# Like Button Weirdness



## fossyant (7 Oct 2021)

Am I the only one that has to 'confirm' I want to "Like" a post, and even then I can't select a smiley - ie laughing or surprised.

Very odd


----------



## Ming the Merciless (7 Oct 2021)

Are you on tablet or physical keyboard ?


----------



## fossyant (7 Oct 2021)

Pooter keyboard


----------



## Dogtrousers (7 Oct 2021)

I've had this in the past. It says something like ... "Are you _quite sure _you want to like this rubbish?"


----------



## Ming the Merciless (7 Oct 2021)

fossyant said:


> Pooter keyboard



In which case nothing add at moment as I’m sure long pressing on a keyboard just brings up the sticky keys dialogue !


----------



## Scoosh (7 Oct 2021)

fossyant said:


> Am I the only one that has to 'confirm' I want to "Like" a post, and even then I can't select a smiley - ie laughing or surprised.
> 
> Very odd


Maybe it's because it's such a rare event, 'the system' wants to ensure you really, really – like seriously, you really want to 'Like' this post ?


----------



## fossyant (7 Oct 2021)

Tell the boss to fix it Scooshy !


----------



## fossyant (7 Oct 2021)

Oops, he has all working normally now !


----------



## fossyant (7 Oct 2021)

Oops, broken again !


----------



## Scoosh (7 Oct 2021)

Ah ! Clearly not a BOSS issue – perhaps more of a boss issue ?


----------



## fossyant (7 Oct 2021)

Summat weird going on as I've just been able to put a smiley in. Last post I had to 'accept a like'.


----------



## ColinJ (7 Oct 2021)

fossyant said:


> Last post I had to 'accept a like'.


I didn't. And I can insert a smiley too - yay!


----------



## Ming the Merciless (7 Oct 2021)




----------



## Archie_tect (7 Oct 2021)

Is a key sticking down on your keyboard? ... that usually happens to me... and why I've been striking through parts of the text I post!


----------



## ColinJ (7 Oct 2021)

Archie_tect said:


> Is a key sticking down on your keyboard? ... that usually happens to me... and why I've been striking through parts of the text I post!

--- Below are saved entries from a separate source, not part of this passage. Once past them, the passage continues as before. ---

-- ==== Sys2Proof/Proofs/BoxOutput.lean ====
section
/-! BOX_OUTPUT: the open request by the isolator's state (O31), and the tests of the close request (O32). -/

namespace Sys2Proof.Machine

section
variable {s : State}

/-! ## Naming open (R106, R107) -/

theorem State.boxOutputOpen_answered (h : s.listening = true) {t : State} (ht : s.openRequest = t) :
    exec .boxOutputOpen s = .next (t.sendReply Kind.boxOutput.code
      ⟨.accepted, [codeOfIsolator t.isolator.state, byteOfBool t.isolator.pendingOpen]⟩) := by
  subst ht
  exact congrArg Host.Outcome.next (State.answer_listening h _ _)

/-- A walk leaves an isolator that is OPEN. -/
theorem State.walk_isolator_opened (h : s.isolator.state = .opened) : s.walk.isolator = s.isolator := by
  refine State.walk_keeps (fun t => t.isolator = s.isolator) rfl fun t earlier e ht => ?_
  rcases t.visit_cases earlier e with hv | hv | hv | hv | hv <;> rw [hv]
  · exact (State.offBus_isolator _ _).trans ht
  · exact ht
  · exact ht
  · exact ht
  · rw [State.openOrder_holds (.inr (by rw [ht]; exact h)), ht]

/-- R107: an open request that finds the feedback OPEN ends at once, and its walk leaves the isolator there. -/
theorem State.openRequest_ends (h : s.isolator.state = .closed ∨ s.isolator.state = .failed)
    (hf : s.isolator.feedback = .opened) :
    s.openRequest.isolator = { s.isolator with state := .opened, since := s.part.now } ∧
      Item.box .output ∈ s.openRequest.attention := by
  obtain ⟨x, hx⟩ : ∃ x : Isolator, x = { s.isolator with state := .opened, since := s.part.now } := ⟨_, rfl⟩
  have ho : s.openOrder = (s.setIsolator x).raise (.box .output) := by
    rw [State.openOrder_begins h, if_pos hf, hx]
  have hi : s.openOrder.isolator = x := by rw [ho, State.raise_isolator, State.setIsolator_isolator]
  have hs : s.openOrder.isolator.state = .opened := by rw [hi, hx]
  have hm : Item.box .output ∈ s.openOrder.attention := by rw [ho]; exact State.mem_raise_self _ _
  rw [State.openRequest_reached ⟨hs, by rcases h with h | h <;> rw [h] <;> decide⟩, ← hx]
  exact ⟨(State.walk_isolator_opened hs).trans hi, State.walk_grows _ _ hm⟩

/-! ## Naming close (R108) -/

theorem State.boxOutputClose_answered (h : s.listening = true) : exec .boxOutputClose s =
    .next (s.reqBoxOutputClose.1.sendReply Kind.boxOutput.code s.reqBoxOutputClose.2) :=
  congrArg Host.Outcome.next (State.answer_listening h _ _)

/-- R108: a BREAK_FAILED string or a FAILED isolator bars a close. -/
def State.BarsClose (s : State) : Prop := (∃ r ∈ s.strings, r.state = .breakFailed) ∨ s.isolator.state = .failed

theorem State.barsClose_iff :
    (s.strings.any (fun r => r.state == .breakFailed) = true ∨ s.isolator.state = .failed) ↔ s.BarsClose := by
  simp [State.BarsClose]

/-- R108: a close that finds the feedback short of its end is under way. -/
theorem State.closeRequest_starts (h : s.isolator.state = .opened) (hf : s.isolator.feedback ≠ .closed) : s.closeRequest =
    (s.setIsolator { s.isolator with state := .closing, since := s.part.now }).raise (.box .output) := by
  unfold State.closeRequest
  rw [if_pos h]
  unfold State.startClosing
  simp only [State.raiseBox_eq, State.raise_isolator]
  exact if_neg hf

section
variable (h1 : s.isolator.state ≠ .opening) (h2 : s.isolator.state ≠ .closing)
include h1 h2

theorem State.reqBoxOutputClose_asserted (ha : s.shutdown.asserted = true) : s.reqBoxOutputClose = refuse s .shutdown := by
  unfold State.reqBoxOutputClose
  rw [if_neg (not_or.2 ⟨h1, h2⟩), if_pos ha]

theorem State.reqBoxOutputClose_unsupervised (ha : s.shutdown.asserted = false) (hv : s.supervision.state ≠ .supervised) :
    s.reqBoxOutputClose = refuse s .unsupervised := by
  unfold State.reqBoxOutputClose
  rw [if_neg (not_or.2 ⟨h1, h2⟩), if_neg (by simp [ha]), if_pos (by simp [State.supervised, hv])]

/-- R108: past the tests of the operation, the shutdown state and supervision. -/
theorem State.reqBoxOutputClose_supervised (ha : s.shutdown.asserted = false) (hv : s.supervision.state = .supervised) :
    (s.BarsClose → s.reqBoxOutputClose = refuse s .state) ∧
      (¬s.BarsClose → s.reqBoxOutputClose = accept s.closeRequest s.closeRequest.isolatorBytes) := by
  unfold State.reqBoxOutputClose
  rw [if_neg (not_or.2 ⟨h1, h2⟩), if_neg (by simp [ha]), if_neg (by simp [State.supervised, hv])]
  exact ⟨fun hb => if_pos (State.barsClose_iff.2 hb), fun hb => if_neg (mt State.barsClose_iff.1 hb)⟩

end

end

/-- Settles O31: the open request is followed by the isolator's state, and the reply reads the isolator it leaves. -/
theorem openRequestActsByTheIsolatorsState : Obligations.OpenRequestActsByTheIsolatorsState := by
  unfold Obligations.OpenRequestActsByTheIsolatorsState
  intro s hl answered flag
  have reply (t : State) (ht : s.openRequest = t) :
      answered t (codeOfIsolator t.isolator.state) (byteOfBool t.isolator.pendingOpen) := State.boxOutputOpen_answered hl ht
  refine ⟨fun h => ?_, fun h => ?_, fun h => ?_, fun h hf => ?_, fun h hf => ⟨s.openRequest, ?_, ?_, ?_⟩⟩
  · have r := reply s (by rw [State.openRequest_eq (.inr (.inl h)), State.openOrder_holds (.inl h)])
    rwa [h] at r
  · have r := reply s (by rw [State.openRequest_eq (.inr (.inr (.inl h))), State.openOrder_holds (.inr h)])
    rwa [h] at r
  · have r := reply _ ((State.openRequest_eq (.inr (.inr (.inr h)))).trans (State.openOrder_pends h))
    rwa [State.setIsolator_isolator, h] at r
  · have r := reply _ ((State.openRequest_eq (.inl hf)).trans (State.openOrder_starts h hf))
    rwa [State.raiseBox_eq, State.raise_isolator, State.setIsolator_isolator] at r
  · have r := reply s.openRequest rfl
    rwa [(State.openRequest_ends h hf).1] at r
  · rw [(State.openRequest_ends h hf).1]
  · exact (State.openRequest_ends h hf).2

/-- Settles O32: each refusal is read off its test, and an accepted close off the isolator's state. -/
theorem closeRequestIsTestedInOrder : Obligations.CloseRequestIsTestedInOrder := by
  unfold Obligations.CloseRequestIsTestedInOrder
  intro s hl iso failed refused flag
  have answered {t : State} {r : Reply} (h : s.reqBoxOutputClose = (t, r)) :
      exec .boxOutputClose s = .next (t.sendReply Kind.boxOutput.code r) := by
    rw [State.boxOutputClose_answered hl, h]
  refine ⟨fun h => answered (if_pos h), fun h1 h2 ha => answered (State.reqBoxOutputClose_asserted h1 h2 ha),
    fun h1 h2 ha hv => answered (State.reqBoxOutputClose_unsupervised h1 h2 ha hv), fun h1 h2 ha hv => ?_⟩
  obtain ⟨barred, passed⟩ := State.reqBoxOutputClose_supervised h1 h2 ha hv
  refine ⟨fun hb => answered (barred hb), fun hb hs => ?_, fun hb hs hf => ?_⟩
  · have hc : s.closeRequest = s := if_neg (by rw [show s.isolator.state = .closed from hs]; decide)
    have r := answered (passed hb)
    rwa [hc, State.isolatorBytes, show s.isolator.state = .closed from hs] at r
  · have r := answered (passed hb)
    rwa [State.closeRequest_starts hs hf, State.isolatorBytes, State.raise_isolator, State.setIsolator_isolator] at r

end Sys2Proof.Machine
end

I was struggling to log in on one site. It took me ages to notice that I'd accidentally put CAPS LOCK on!


----------



## Pat "5mph" (7 Oct 2021)

@fossyant this confirming the like happens to me too, sometimes.
Rarely, actually, but it does happen.
Probably a system glitch: maybe CC's, maybe our systems ...


----------



## Shaun (7 Oct 2021)

@fossyant is seems this can happen if Javascript is disabled, or you click the _Like_ control before the page has finished loading (and the JavaScript has fully initialised).


----------